Also hmm ich hab gemerkt, dass wenn ich meine Info verkleiner mehr in die aAway-Messages reinschreiben kann.

Kann das vielleicht auch noch jemand ausprobieren und dann posten ob er das selbe Ergebniss hatte wie ich?

Wär gut


----------



## pflo (28. Dezember 2005)

Hallo,
Deine Freunde benutzen warscheinlich Miranda oder Trillian, da ist der Limit glaube ich auf 3000 Zeichen oder so gesetzt.


----------



## Kratzi (4. Januar 2006)

nein benutzen au icq..boof das is interresant wäre cool wenn as jemand ausprobieren könnte


----------



## Black-Scorpion (20. August 2006)

Also leude das is ziemlich einfach mit dem langen away

Bei ICQ Pro Sieben / ICQ 5.0 müsst ihr einfach euer away in ein Textdokument schreiben
und dann alles makieren und dann kopieren (also rechte Maustaste und dann kopieren nicht STRG und C) und dann da wo ihr euer ICQ away reinschreibt einfach rechte maustaste und dann einfügen (nicht STRG und V) 

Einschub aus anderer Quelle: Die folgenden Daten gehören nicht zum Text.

-- ==== Sys2Proof/Machine/Operands.lean ====
section
/-! DEFINITION. The operands that are not in the command word (30_encoding.md R99): bit streams in byte buffers, the
segment bit stream, and lists indexed by position. -/

namespace Sys2Proof.Machine

/-- The bits of a byte, most significant first (00_scope.md R13). -/
def byteBits (v : Byte) : List Bool :=
  [v.getLsbD 7, v.getLsbD 6, v.getLsbD 5, v.getLsbD 4, v.getLsbD 3, v.getLsbD 2, v.getLsbD 1, v.getLsbD 0]

/-- The bit stream a byte sequence holds (00_scope.md R13). -/
def streamOf (bytes : List Byte) : List Bool :=
  bytes.flatMap byteBits

/-- The byte of eight bits, the first one as bit 7 (42_assemble.md R165). -/
def byteOf (bits : List Bool) : Byte :=
  BitVec.ofNat 8 (bits.foldl (fun n b => 2 * n + b.toNat) 0)

/-- `n` bytes cut from a bit stream, eight bits each. -/
def bytesOf : Nat → List Bool → List Byte
  | 0, _ => []
  | n + 1, bits => byteOf (bits.take 8) :: bytesOf n (bits.drop 8)

/-- `ceil(a / 8)` (00_scope.md R11). -/
def ceilDiv8 (a : Nat) : Nat :=
  (a + 7) / 8

/-- The segment bit stream `s[0 .. BITLEN − 1]` of buffer BITS (42_assemble.md R162). -/
def State.segmentStream (s : State) : List Bool :=
  (streamOf (s.readBlock .bits (ceilDiv8 s.bitlen.toNat))).take s.bitlen.toNat

/-- A list mapped with positions counted from `i`. -/
def mapFrom {α β : Type} (f : Nat → α → β) : Nat → List α → List β
  | _, [] => []
  | i, x :: rest => f i x :: mapFrom f (i + 1) rest

/-- `n` rows of `width` entries cut from a list (00_scope.md R12: the linear index of (r, c) is r·SIDE + c). -/
def rowsOf {α : Type} (width : Nat) : Nat → List α → List (List α)
  | 0, _ => []
  | n + 1, l => l.take width :: rowsOf width n (l.drop width)

/-- `|a − b|` on natural numbers (00_scope.md R11). -/
def absDiff (a b : Nat) : Nat :=
  (a - b) + (b - a)

end Sys2Proof.Machine
end

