/-! ### softReset -/

@[simp] theorem softReset_latch (s : State) : (softReset s).latch = State.reset.latch := rfl
@[simp] theorem softReset_lastCmd (s : State) : (softReset s).lastCmd = State.reset.lastCmd := rfl
@[simp] theorem softReset_done (s : State) : (softReset s).done = State.reset.done := rfl
@[simp] theorem softReset_err (s : State) : (softReset s).err = State.reset.err := rfl
@[simp] theorem softReset_accErr (s : State) : (softReset s).accErr = State.reset.accErr := rfl
@[simp] theorem softReset_phase (s : State) : (softReset s).phase = State.reset.phase := rfl
@[simp] theorem softReset_genv (s : State) : (softReset s).genv = State.reset.genv := rfl
@[simp] theorem softReset_rsv (s : State) : (softReset s).rsv = State.reset.rsv := rfl
@[simp] theorem softReset_irqen (s : State) : (softReset s).irqen = State.reset.irqen := rfl
@[simp] theorem softReset_errcode (s : State) : (softReset s).errcode = State.reset.errcode := rfl
@[simp] theorem softReset_acccode (s : State) : (softReset s).acccode = State.reset.acccode := rfl
@[simp] theorem softReset_bitlen (s : State) : (softReset s).bitlen = State.reset.bitlen := rfl
@[simp] theorem softReset_params (s : State) : (softReset s).params = State.reset.params := rfl
@[simp] theorem softReset_scores (s : State) : (softReset s).scores = State.reset.scores := rfl
@[simp] theorem softReset_format (s : State) : (softReset s).format = State.reset.format := rfl
@[simp] theorem softReset_verinfo (s : State) : (softReset s).verinfo = State.reset.verinfo := rfl
@[simp] theorem softReset_gfres (s : State) : (softReset s).gfres = State.reset.gfres := rfl
@[simp] theorem softReset_eccount (s : State) : (softReset s).eccount = State.reset.eccount := rfl
@[simp] theorem softReset_bufSel (s : State) : (softReset s).bufSel = State.reset.bufSel := rfl
@[simp] theorem softReset_bufAddr (s : State) : (softReset s).bufAddr = State.reset.bufAddr := rfl
@[simp] theorem softReset_bufs (s : State) : (softReset s).bufs = { Buffers.unwritten with bits := s.bufs.bits, rsin := s.bufs.rsin } := rfl
@[simp] theorem softReset_busData (s : State) : (softReset s).busData = s.busData := rfl
@[simp] theorem softReset_agenda (s : State) : (softReset s).agenda = s.agenda := rfl
@[simp] theorem softReset_powerOns (s : State) : (softReset s).powerOns = s.powerOns := rfl
@[simp] theorem softReset_resets (s : State) : (softReset s).resets = s.resets + 1 := rfl
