-- ==== Sys2Proof/Laws/Memory.lean ====
section
/-! SUPPORT. What the buffer operations do: read after write, read after load, blocks, and the canonical form. -/

namespace Sys2Proof.Machine

/-! ### Reading -/

@[simp] theorem Memory.get?_nil (i : Nat) : Memory.get? [] i = none := rfl

theorem Memory.get?_cons (cell : Host.Cell) (m : Memory) (i : Nat) :
    Memory.get? (cell :: m) i = if cell.1 < i then Memory.get? m i else if cell.1 = i then some cell.2 else none := by
  unfold Memory.get?
  by_cases h : cell.1 < i <;> simp [List.dropWhile, h]

theorem Memory.get?_dropWhile (m : Memory) {i j : Nat} (h : j ≤ i) :
    Memory.get? (m.dropWhile fun cell => decide (cell.1 < j)) i = Memory.get? m i := by
  induction m with
  | nil => rfl
  | cons cell rest ih =>
    by_cases hc : cell.1 < j
    · rw [List.dropWhile_cons_of_pos (by simpa using hc), ih, Memory.get?_cons, if_pos (by omega)]
    · rw [List.dropWhile_cons_of_neg (by simpa using hc)]

/-! ### Writing one byte -/

theorem Memory.get?_insert_same (m : Memory) (i : Nat) (v : Byte) : (m.insert i v).get? i = some v := by
  induction m with
  | nil => simp [Memory.insert, Memory.get?_cons]
  | cons cell rest ih =>
    unfold Memory.insert
    by_cases h : cell.1 < i
    · rw [if_pos h, Memory.get?_cons, if_pos h, ih]
    · rw [if_neg h]
      by_cases h' : cell.1 = i <;> simp [h', Memory.get?_cons]

theorem Memory.get?_insert_other (m : Memory) {i j : Nat} (v : Byte) (h : j ≠ i) :
    (m.insert i v).get? j = m.get? j := by
  induction m with
  | nil => simp [Memory.insert, Memory.get?_cons, Ne.symm h]
  | cons cell rest ih =>
    unfold Memory.insert
    by_cases hc : cell.1 < i
    · rw [if_pos hc, Memory.get?_cons, Memory.get?_cons, ih]
    · rw [if_neg hc]
      by_cases he : cell.1 = i
      · rw [if_pos he, Memory.get?_cons, Memory.get?_cons]
        split <;> simp_all [Ne.symm]
      · rw [if_neg he, Memory.get?_cons]
        by_cases hij : i < j
        · rw [if_pos hij]
        · rw [if_neg hij, if_neg (Ne.symm h), Memory.get?_cons, if_neg (by omega), if_neg (by omega)]

/-! ### Loading a block -/

theorem cellsFrom_length (i : Nat) (bytes : List Byte) : (cellsFrom i bytes).length = bytes.length := by
  induction bytes generalizing i with
  | nil => rfl
  | cons v rest ih => simp [cellsFrom, ih]

theorem get?_cellsFrom_append (bytes : List Byte) (m : Memory) (i k : Nat) (h : i ≤ k) :
    Memory.get? (cellsFrom i bytes ++ m) k =
      if k < i + bytes.length then bytes[k - i]? else Memory.get? m k := by
  induction bytes generalizing i with
  | nil => simp [cellsFrom]; omega
  | cons v rest ih =>
    simp only [cellsFrom, List.cons_append, Memory.get?_cons]
    by_cases hk : i < k
    · rw [if_pos hk, ih (i + 1) (by omega)]
      have e : k - i = (k - (i + 1)) + 1 := by omega
      simp only [List.length_cons, e, List.getElem?_cons_succ]
      congr 1
      simp only [eq_iff_iff]; omega
    · have e : k = i := by omega
      subst e
      simp

theorem Memory.get?_filter_ge (m : Memory) {n k : Nat} (h : n ≤ k) :
    Memory.get? (m.filter fun cell => decide (n ≤ cell.1)) k = Memory.get? m k := by
  induction m with
  | nil => rfl
  | cons cell rest ih =>
    by_cases hc : n ≤ cell.1
    · rw [List.filter_cons_of_pos (by simpa using hc), Memory.get?_cons, Memory.get?_cons, ih]
    · rw [List.filter_cons_of_neg (by simpa using hc), ih, Memory.get?_cons, if_pos (by omega)]

/-- Reading after a load: the loaded bytes, and past them what was there. -/
theorem Memory.get?_load (bytes : List Byte) (m : Memory) (k : Nat) :
    (Memory.load bytes m).get? k = if k < bytes.length then bytes[k]? else m.get? k := by
  unfold Memory.load
  rw [get?_cellsFrom_append _ _ _ _ (Nat.zero_le k)]
  by_cases h : k < bytes.length
  · simp [h]
  · rw [if_neg (by omega), if_neg h, Memory.get?_filter_ge _ (by omega)]

/-! ### Reading a block -/

theorem Memory.block_length (u : Nat → Byte) (i n : Nat) (m : Memory) : (Memory.block u i n m).length = n := by
  induction n generalizing i m with
  | zero => rfl
  | succ n ih => simp [Memory.block, ih]

/-- A block read is the bytes read one by one. -/
theorem Memory.block_getElem? (u : Nat → Byte) (i n : Nat) (m : Memory) (k : Nat) :
    (Memory.block u i n m)[k]? = if k < n then some ((m.get? (i + k)).getD (u (i + k))) else none := by
  induction n generalizing i m k with
  | zero => simp [Memory.block]
  | succ n ih =>
    cases k with
    | zero => simp [Memory.block, Memory.get?_dropWhile m (Nat.le_refl i)]
    | succ k =>
      simp only [Memory.block, List.getElem?_cons_succ, ih, Nat.add_lt_add_iff_right]
      rw [Memory.get?_dropWhile m (by omega), show i + 1 + k = i + (k + 1) by omega]

/-! ### The canonical form -/

theorem Memory.wf_nil (cap : Nat) : Memory.wf cap [] = true := rfl

theorem Memory.wf_iff (cap : Nat) (m : Memory) :
    m.wf cap = true ↔ (m.map Prod.fst).Pairwise (· < ·) ∧ ∀ cell ∈ m, cell.1 < cap := by
  simp [Memory.wf]

theorem Memory.fst_mem_insert {m : Memory} {i : Nat} {v : Byte} {cell : Host.Cell} (h : cell ∈ m.insert i v) :
    cell.1 = i ∨ cell ∈ m := by
  induction m with
  | nil => simp [Memory.insert] at h; simp [h]
  | cons c rest ih =>
    unfold Memory.insert at h
    split at h
    · rcases List.mem_cons.1 h with rfl | h
      · simp
      · rcases ih h with h | h <;> simp [h]
    · split at h
      · rcases List.mem_cons.1 h with rfl | h <;> simp_all
      · rcases List.mem_cons.1 h with rfl | h <;> simp_all

/-- A one-byte write keeps the canonical form. -/
theorem Memory.wf_insert {cap : Nat} {m : Memory} {i : Nat} (v : Byte) (h : m.wf cap = true) (hi : i < cap) :
    (m.insert i v).wf cap = true := by
  rw [Memory.wf_iff] at *
  refine ⟨?_, fun cell hc => (Memory.fst_mem_insert hc).elim (fun e => by omega) (h.2 cell)⟩
  have hs := h.1
  clear h hi
  induction m with
  | nil => simp [Memory.insert]
  | cons c rest ih =>
    simp only [List.map_cons, List.pairwise_cons, List.mem_map] at hs
    unfold Memory.insert
    split
    · next hlt =>
      simp only [List.map_cons, List.pairwise_cons, List.mem_map]
      refine ⟨?_, ih hs.2⟩
      rintro a ⟨x, hx, rfl⟩
      rcases Memory.fst_mem_insert hx with e | hx
      · omega
      · exact hs.1 _ ⟨x, hx, rfl⟩
    · split
      · next he =>
        simp only [List.map_cons, List.pairwise_cons, List.mem_map]
        exact ⟨he ▸ hs.1, hs.2⟩
      · next hlt hne =>
        simp only [List.map_cons, List.pairwise_cons, List.mem_cons, List.mem_map]
        refine ⟨?_, hs⟩
        rintro a (rfl | ⟨x, hx, rfl⟩)
        · omega
        · have := hs.1 _ ⟨x, hx, rfl⟩
          omega

theorem mem_cellsFrom {i : Nat} {bytes : List Byte} {cell : Host.Cell} (h : cell ∈ cellsFrom i bytes) :
    i ≤ cell.1 ∧ cell.1 < i + bytes.length := by
  induction bytes generalizing i with
  | nil => simp [cellsFrom] at h
  | cons v rest ih =>
    rcases List.mem_cons.1 h with rfl | h
    · simp
    · have := ih h
      simp only [List.length_cons]
      omega

theorem pairwise_cellsFrom (i : Nat) (bytes : List Byte) : ((cellsFrom i bytes).map Prod.fst).Pairwise (· < ·) := by
  induction bytes generalizing i with
  | nil => simp [cellsFrom]
  | cons v rest ih =>
    simp only [cellsFrom, List.map_cons, List.pairwise_cons, List.mem_map]
    refine ⟨?_, ih (i + 1)⟩
    rintro a ⟨x, hx, rfl⟩
    have := mem_cellsFrom hx
    omega

/-- A load of at most `cap` bytes keeps the canonical form. -/
theorem Memory.wf_load {cap : Nat} {m : Memory} {bytes : List Byte} (h : m.wf cap = true) (hb : bytes.length ≤ cap) :
    (Memory.load bytes m).wf cap = true := by
  rw [Memory.wf_iff] at *
  unfold Memory.load
  constructor
  · rw [List.map_append, List.pairwise_append]
    refine ⟨pairwise_cellsFrom 0 bytes, h.1.sublist (List.filter_sublist.map _), ?_⟩
    simp only [List.mem_map, List.mem_filter]
    rintro a ⟨x, hx, rfl⟩ b ⟨y, ⟨_, hy⟩, rfl⟩
    have := mem_cellsFrom hx
    have : bytes.length ≤ y.1 := by simpa using hy
    omega
  · intro cell hc
    rcases List.mem_append.1 hc with hc | hc
    · have := mem_cellsFrom hc
      omega
    · exact h.2 cell (List.mem_filter.1 hc).1

end Sys2Proof.Machine
end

Bei ICQ 5.1 ist es fast das selbe nur da müsst ihr euer away wieder in irgendwas reinschreiben (ich schreib es immer in irgendein ICQ fenster ^^) und dann müsst ihr es makieren und dann da wo ihr das icq away reinschreibt rein schieben..also makieren und dann ins ICQ awayfenster reinschieben...

mfg


----------



## Kratzi (31. August 2006)

hm aber das away fenster verschwindet immer wenn man etwas anderes öffnet.


----------



## stain (16. September 2006)

Also, das ist einfach ganz einfach...

ich kenne ein Programm, das kann man installieren um mehr Zeichen in einer Away-Nachricht zur Verfügung zu haben. Außerdem kann man damit auch noch ein paar andere Away-Symbole verwenden!
Ist echt ein gutes Programm.

Ihr könnt das Programm unter folgender Adresse downloaden:
http://www.icq-tools.de/dl2.php?f=Setup-NewStatusmanager&n=Tools~New StatusManager

Auf der Seite http://www.icq-tools.de gibt es sonst noch viele Erweiterungen!

Gruß Stephan


----------



## freak0812 (23. März 2007)

Hay @ all

Ich hab mal hier nen kleinen trick für ICQ aufgeschrieben mit dem man auch beim normalen ICQ die statussymbole von prosieben das heist das prosieben zeichen und das herz und zudem auch weitere symbole benutzen kann...(klopapierrolle,gameboy advance, schlafende figur, handy uvm)

also
man geht in den ordner:
C:\Programme\ICQLite\Plugins\Main\Customeicq\CustomAwayStatus

oder halt wo immer ihr icq hininstalliert habt in das verzeichnid und dann
weiter nach \Plugins\Main\Customeicq\CustomAwayStatus

dort gibt es eine datei mit dem namen "index"
diese öffnet man mit dem texteditor und ändert folgende zeile:

var gl_num_of_icons = 20

man ändert den wert 20 oder was dsa sonz steht auf 35

dann sieht man bei der statusverwaltung und der symbolauswahl zusätzlich zu den schon vorhandenen einen haufen leere felder
diese felder muss man einfach ausprobieren und dazu einen status schreiben und dann anwenden dann sieht man was für ein symbol es ist
die 1. freie fläche ist ein japanisches gericht also ein zeichen für essen
2. eine art gameboy advance
3. handy
4. schlafendes männchen
5. klopapier rolle
6. keins
7. prosieben
8. herz

alle danach sind ohne zeichen also kann man den wert auch nur auf 31 setzen aber is ja egal
wer noch fragen hat soll sie hier reinstellen

wer will kann sich anstatt icq blumen da hanfzeichen hinmachen hab das setup auf pc wer will schreibt ne email
es gibt das ganze auch mit playboyhasen aber hab ich nich mehr gefunden
cya



man kann zusätzlich noch den wert
var gl_icons_in_row = 5
auf den wert 50 setzen dann kann man 50 icq smileys hintereinander machen ohne das einer davon als zeichenfolge geschickt wird...


----------



## pflo (24. März 2007)

freak0812 hat gesagt.:


> wer will kann sich anstatt icq blumen da hanfzeichen hinmachen hab das setup auf pc wer will schreibt ne email


...oder sucht bei Google nach icq hanf mod


----------



## Fratz (28. März 2007)

Allen die Fragen zu away, skins und allem anderen was ICQ betrifft haben, werden auf http://www.icq-tools.de erleuchtung finden, wenn davon genug User wüssten würden vielleicht endlcih diese nervigen Kettenbriefen ein Ende haben..


----------